INDEX DATA
On top of AMA files, the AMB archive may contain a file named DICT.IDX. This
file, if it exists, provides indexing metadata to allow the client to perform
fast and efficient full-text searches across the AMB book.
The index file contains a hash table: a serie of 256 16-bit indexes, where
each index points to a region of the index structure that contains a list of
words (LoW). The index (0..255) itself is an 8 bits hash based on the length
of the word and its characters. The checksum is made of two nibbles: LC.
The high nibble (L) is the length of the word minus 2, while the low nibble
(C) is a simple checksum of all the word's characters XORed together. This
algorithm can be formalized as follows:
((wordlen - 2) << 4) | ((a & 15) XOR (b & 15) XOR (...))
For example, the word "Disk" would end up being indexed under value 0x25,
because:
((4 - 2) << 4) | ((D & 15) XOR (i & 15) XOR (s & 15) XOR (k & 15))
translates to: (2 << 4) | (4 XOR 9 XOR 3 XOR 11)
which leads to: 32 | 5
resulting in: 37 = 0x25
After the index we can find the pointer to the words list. A pointer is a 16
bits file offset from the index structure start.
It needs to be noted that words of less than 2 characters and more than 17
characters cannot be indexed. The presented algorithm has also the interesting
side-effect of indexing low and high caps of the ranges a..z and A..Z
identically. An important limitation is the fact that the list of words (LoW)
is restricted by the 16-bit addressing offset, which means that all LoWs must
start at an offset within the first 64 KiB of the file.
Now that we know the offset at which our LoW starts, we can read the words.
First go to the offset, and read a single 16 bits word. Its value contains the
number of words in the list.

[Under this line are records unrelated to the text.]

/-- R128, R136, R263, R265: the port and index-window instructions. A binding is the gang number given, none for
all-ones, or port misuse where the number is not a gang on the neighbouring core; `pcnt` reads counts; `pflush`
empties queues; `xwin` sets a window, and beyond `.regs` it traps with reason 2 and the window keeps its value.
(Where the spec leaves room, this is the model's reading: log entries 21, 50 and 51.) -/
def Obligations.PortInstructions : Prop :=
  ∀ (s : State) (o : OpsR),
    (∀ x ∈ ([(0x108, .pbind o), (0x10B, .xwin o)] : List (Nat × Instr)), ∀ c,
      readyCx s x.1 (.r o) o.h = some c → c.em = 0 → exec x.2 s = .next c.finished) ∧
    (∀ c q, readyCx s 0x108 (.r o) o.h = some c → c.em ≠ 0 → o.a = .reg (.port q) (.rot 0) → 2 ≤ q.number →
      q.number < 6 →
      let v := (at32 (c.src .i32 false o.b) 0).toNat
      exec (.pbind o) s = .next (if v = 0xFFFFFFFF then { c with k := { c.k with binds := c.k.binds.erase (q.number - 2) } }
        else if v < (c.grp.block + 31) / 32 ∧ neighbour c.grp c.k.core q = some ((c.gangOf v).core) then
          { c with k := { c.k with binds := c.k.binds.insert (q.number - 2) v } }
        else { c with out := c.qs.map fun u => (u, .trap 2 5 (BitVec.ofNat 32 v)) } : Cx).finished) ∧
    (∀ c, readyCx s 0x108 (.r o) o.h = some c → c.em ≠ 0 → o.a = .reg (.port .kd) (.rot 0) →
      let v := (at64 (c.src .n64 true o.b) 0).toNat
      (1024 ≤ v → exec (.pbind o) s =
        .next ({ c with out := c.qs.map fun u => (u, .trap 2 5 (BitVec.ofNat 32 v)) } : Cx).finished) ∧
      (v < 1024 → (kdFaces c v).1 = false → exec (.pbind o) s = .next ({ c with
        s := (kdFaces c v).2, out := c.qs.map fun u => (u, .trap 2 5 (BitVec.ofNat 32 v)) } : Cx).finished) ∧
      ((kdFaces c v).1 = true → c.coreOf % Config.meshW c.dn = 0 ∨ c.coreOf % Config.meshW c.dn = Config.meshW c.dn - 1) ∧
      (v < 1024 → (kdFaces c v).1 = true → c.k.kdFree = [] → exec (.pbind o) s =
        .next ({ c with s := (kdFaces c v).2
                        k := { c.k with kdImport := some v, kdDesc := none, kdFree := [] } } : Cx).finished) ∧
      (v < 1024 → (kdFaces c v).1 = true → c.k.kdFree ≠ [] → exec (.pbind o) s = .next s)) ∧
    (∀ p q, laneReady s 0x109 o = some p → o.a = .reg (.port q) (.rot 0) → exec (.pcnt o) s =
      .next (p.finishLanes false o.d fun l => (BitVec.ofNat 64
        (if o.m.variant = 0 then (p.k.port q.number l).length else freeEntries p q l), 0)).finished) ∧
    (∀ c, readyCx s 0x10A (.r o) o.h = some c →
      ∃ e : Cx, exec (.pflush o) s = .next e.finished ∧ e = { c with s := e.s, k := e.k } ∧
        e.k = { c.k with queues := e.k.queues, kdFrom := e.k.kdFrom } ∧
        ∀ j < 7, ∀ l < 32, e.k.port j l =
          if inMask (c.em &&& ~~~c.helpers) l && (o.m.variant = 1 || (match namedPort o.a with
              | some q => j = q.number
              | none => false)) then [] else c.k.port j l) ∧
    ∀ c k, readyCx s 0x10B (.r o) o.h = some c → c.em ≠ 0 → o.a = .reg (.x k) (.rot 0) →
      let w : Nat × Nat := match o.b with
        | .imm v => (v.toNat / 65536, v.toNat % 65536)
        | b => ((at32 (c.src .i32 false b) 0).toNat, (at32 (c.src .i32 false o.c) 0).toNat)
      exec (.xwin o) s = .next (if 32 * c.grp.regs < w.1 + w.2 then
          { c with out := c.qs.map fun q => (q, .trap 2 2 (windowValue o.b w.1)) }
        else { c with k := { c.k with xwin := FMap.set (0, 0) c.k.xwin k w } } : Cx).finished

Then, read the words one after another (note that
all words in the list have the same length, and you know this length already).

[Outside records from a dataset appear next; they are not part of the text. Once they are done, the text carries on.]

-- ==== Sys2Proof/Laws/State.lean ====
section
/-!
SUPPORT. One lemma for each field under each named update of the state, of a die, a group, a gang, a quad and a
context: no later proof opens a record update.
-/
namespace Sys2Proof.Machine

/-! ### A die replaced or changed -/

@[simp] theorem State.setDie_hub (x : State) (n : Nat) (d : Die) : (x.setDie n d).hub = x.hub := rfl
@[simp] theorem State.setDie_links (x : State) (n : Nat) (d : Die) : (x.setDie n d).links = x.links := rfl
@[simp] theorem State.setDie_msix (x : State) (n : Nat) (d : Die) : (x.setDie n d).msix = x.msix := rfl
@[simp] theorem State.setDie_resetReports (x : State) (n : Nat) (d : Die) : (x.setDie n d).resetReports = x.resetReports := rfl
@[simp] theorem State.setDie_apertureRead (x : State) (n : Nat) (d : Die) : (x.setDie n d).apertureRead = x.apertureRead := rfl
@[simp] theorem State.setDie_resvRead (x : State) (n : Nat) (d : Die) : (x.setDie n d).resvRead = x.resvRead := rfl
@[simp] theorem State.setDie_windowRead (x : State) (n : Nat) (d : Die) : (x.setDie n d).windowRead = x.windowRead := rfl
@[simp] theorem State.setDie_agenda (x : State) (n : Nat) (d : Die) : (x.setDie n d).agenda = x.agenda := rfl
@[simp] theorem State.setDie_cur (x : State) (n : Nat) (d : Die) : (x.setDie n d).cur = x.cur := rfl
@[simp] theorem State.setDie_crossed (x : State) (n : Nat) (d : Die) : (x.setDie n d).crossed = x.crossed := rfl
@[simp] theorem State.setDie_free (x : State) (n : Nat) (d : Die) : (x.setDie n d).free = x.free := rfl
@[simp] theorem State.setDie_writes (x : State) (n : Nat) (d : Die) : (x.setDie n d).writes = x.writes := rfl
@[simp] theorem State.setDie_notes (x : State) (n : Nat) (d : Die) : (x.setDie n d).notes = x.notes := rfl
@[simp] theorem State.setDie_hostKnown (x : State) (n : Nat) (d : Die) : (x.setDie n d).hostKnown = x.hostKnown := rfl
@[simp] theorem State.setDie_peerKnown (x : State) (n : Nat) (d : Die) : (x.setDie n d).peerKnown = x.peerKnown := rfl
@[simp] theorem State.setDie_interruptKnown (x : State) (n : Nat) (d : Die) : (x.setDie n d).interruptKnown = x.interruptKnown := rfl
@[simp] theorem State.setDie_trace (x : State) (n : Nat) (d : Die) : (x.setDie n d).trace = x.trace := rfl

Words are always written in lower case characters. Each word is followed by a
1-byte value that tells how many files the word has been found in. Then, that
many 32-bit file identifiers follow.
index format:
* List of words
xx number of words in the list
? word
x how many files the word is present in
xxxx file identifier 1
xxxx file identifier 2
...
xxxx file identifier n
(other 255 lists of words follow)
* hash table
xx offset of the LoW for words that match hash 0x00
xx offset of the LoW for words that match hash 0x01
...
xx offset of the LoW for words that match hash 0xff